* _What needs to be done_
Please repeat, without alteration, the line containing "image's entry in" and every line that follows it to the end of the entries below, and only those lines.
********************
/-- R120, R260: a guarded instruction whose guard fails changes nothing: the next instruction is the one behind its words. Its words
feed the watermark as those of one that runs, but for a control transfer's, WMK's and RFE's. -/
def Obligations.GuardFails : Prop :=
  ∀ (i : Instr) (g : Guard) (s : State) (p : Ply), i.guard? = some g → Acts s p → guardHolds g p = false →
    let fed := match i with
      | .bra _ _ | .brx _ _ | .call _ _ | .callx _ _ | .ret _ _ | .kmeet _ _ | .iret _ | .wmk _ _ | .rfeResume _ _ | .rfeDeliver _ _
      | .rfeKill _ _ | .rfeResumeNoReplay _ _ | .rfeReturn _ _ => false
      | _ => true
    exec i s = .next (s.setPly s.cur (went { fed := fed } i p (nextPc i p)))

/-- R43, Table 3-1: a uniform register reads what was last written to it, and a write to one changes no other. q7 reads 1 and p7
reads 1 in the ply's lanes, and a write to either is discarded; a predicate takes the lanes that are written and keeps the others. -/
def Obligations.HardwiredRegisters : Prop :=
  ∀ (p : Ply) (r x : SReg) (v mask : DWord) (a b : PReg) (q y : QReg) (bit : Bool),
    (p.setS r v).sreg x = (if x = r then v else p.sreg x) ∧
    p.preg 7 = allLanes p.width ∧ p.setP 7 mask v = p ∧ p.qreg 7 = true ∧ p.setQ 7 bit = p ∧
    (a ≠ 7 → (p.setP a mask v).preg b = if b = a then (p.preg a &&& ~~~mask) ||| (v &&& mask) else p.preg b) ∧
    (q ≠ 7 → (p.setQ q bit).qreg y = if y = q then bit else p.qreg y) ∧
    ∀ l, (allLanes p.width).getLsbD l = decide (l < p.width ∧ l < 64)

/-- R20, R44, R295, R298, R372, R374, Table 27-1, Table 3-1: after a cold reset no ply, team or run exists, READY and BOOTST read 0,
every frame is Quarantined and not retired, and every key slot is zeroised; the memory is in its canonical form. A ply that a run
starts has the descriptor's arguments in s0 to s7 and 0 in s8 to s63, every lane active, every row map entry Zero, its
predicates, FPMODE, FPFLAGS and completion registers 0, ROLE 0, and its PC at the descriptor's entry. A context ply starts at its
image's entry in privileged mode, a service core in hypervisor mode. -/
def Obligations.StartStates : Prop :=
  (MemoryCanonical State.reset ∧ State.reset.plies = [] ∧ State.reset.teams = [] ∧ State.reset.runs = [] ∧
    (∀ k, State.reset.ply k = none) ∧ (∀ f, State.reset.frame f = .quarantined) ∧ State.reset.retiredFrames = [] ∧
    (∀ n, State.reset.keys.mem n = false) ∧ State.reset.io.readyRom = false ∧ State.reset.io.readyMem = 0 ∧
    State.reset.io.readySvc = 0 ∧ State.reset.io.readyDie = 0 ∧ State.reset.io.readyHost = false ∧ State.reset.io.readyNvme = 0 ∧
    State.reset.io.readyAktum = false ∧ State.reset.io.readyKeys = false ∧ State.reset.io.stage = 0 ∧ State.reset.io.fail = 0 ∧
    ∀ s, (coldReset s).plies = [] ∧ (coldReset s).retiredFrames = s.retiredFrames) ∧
  (∀ (k : Nat) (r : Run) (ident : Ident) (s : State),
    ∃ p, (startPly k r ident s).ply k = some p ∧ p.state = .ready ∧ p.mode = 0 ∧ p.width = r.desc.width ∧ p.a.pc = r.desc.entry ∧
      p.a.em = allLanes r.desc.width ∧ p.a.knuckles = [] ∧ p.diverged = false ∧ p.a.role = 0 ∧ p.a.wix = 0 ∧ p.a.sibix = 0 ∧
      p.a.fpmode = 0 ∧ p.a.fpflags = 0 ∧ (∀ c : CReg, p.creg c = 0) ∧
      (∀ j : Nat, (h : j < 8) → p.sreg (BitVec.ofNat 6 j) = r.desc.args[j]) ∧ (∀ x : SReg, 8 ≤ x.toNat → p.sreg x = 0) ∧
      (∀ x : VReg, p.entry x = .zero) ∧ (∀ q : QReg, q ≠ 7 → p.qreg q = false) ∧ (∀ x : PReg, x ≠ 7 → p.preg x = 0) ∧
      ∀ j, j ≠ k → (startPly k r ident s).ply j = s.ply j) ∧
  ∀ (k : Nat) (pr : Priv) (s : State), ∃ p, (startAgent k pr s).ply k = some p ∧ p.priv = pr ∧
    (isService k = true → p.mode = 2 ∧ p.width = 8 ∧ p.a.pc = s.io.serviceEntry) ∧
    (isService k = false → p.mode = 1 ∧ p.width = 64 ∧ p.a.pc = s.io.contextEntry)
end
********************
* _Response to the task_
image's entry in privileged mode, a service core in hypervisor mode. -/
def Obligations.StartStates : Prop :=
  (MemoryCanonical State.reset ∧ State.reset.plies = [] ∧ State.reset.teams = [] ∧ State.reset.runs = [] ∧
    (∀ k, State.reset.ply k = none) ∧ (∀ f, State.reset.frame f = .quarantined) ∧ State.reset.retiredFrames = [] ∧
    (∀ n, State.reset.keys.mem n = false) ∧ State.reset.io.readyRom = false ∧ State.reset.io.readyMem = 0 ∧
    State.reset.io.readySvc = 0 ∧ State.reset.io.readyDie = 0 ∧ State.reset.io.readyHost = false ∧ State.reset.io.readyNvme = 0 ∧
    State.reset.io.readyAktum = false ∧ State.reset.io.readyKeys = false ∧ State.reset.io.stage = 0 ∧ State.reset.io.fail = 0 ∧
    ∀ s, (coldReset s).plies = [] ∧ (coldReset s).retiredFrames = s.retiredFrames) ∧
  (∀ (k : Nat) (r : Run) (ident : Ident) (s : State),
    ∃ p, (startPly k r ident s).ply k = some p ∧ p.state = .ready ∧ p.mode = 0 ∧ p.width = r.desc.width ∧ p.a.pc = r.desc.entry ∧
      p.a.em = allLanes r.desc.width ∧ p.a.knuckles = [] ∧ p.diverged = false ∧ p.a.role = 0 ∧ p.a.wix = 0 ∧ p.a.sibix = 0 ∧
      p.a.fpmode = 0 ∧ p.a.fpflags = 0 ∧ (∀ c : CReg, p.creg c = 0) ∧
      (∀ j : Nat, (h : j < 8) → p.sreg (BitVec.ofNat 6 j) = r.desc.args[j]) ∧ (∀ x : SReg, 8 ≤ x.toNat → p.sreg x = 0) ∧
      (∀ x : VReg, p.entry x = .zero) ∧ (∀ q : QReg, q ≠ 7 → p.qreg q = false) ∧ (∀ x : PReg, x ≠ 7 → p.preg x = 0) ∧
      ∀ j, j ≠ k → (startPly k r ident s).ply j = s.ply j) ∧
  ∀ (k : Nat) (pr : Priv) (s : State), ∃ p, (startAgent k pr s).ply k = some p ∧ p.priv = pr ∧
    (isService k = true → p.mode = 2 ∧ p.width = 8 ∧ p.a.pc = s.io.serviceEntry) ∧
    (isService k = false → p.mode = 1 ∧ p.width = 64 ∧ p.a.pc = s.io.contextEntry)
end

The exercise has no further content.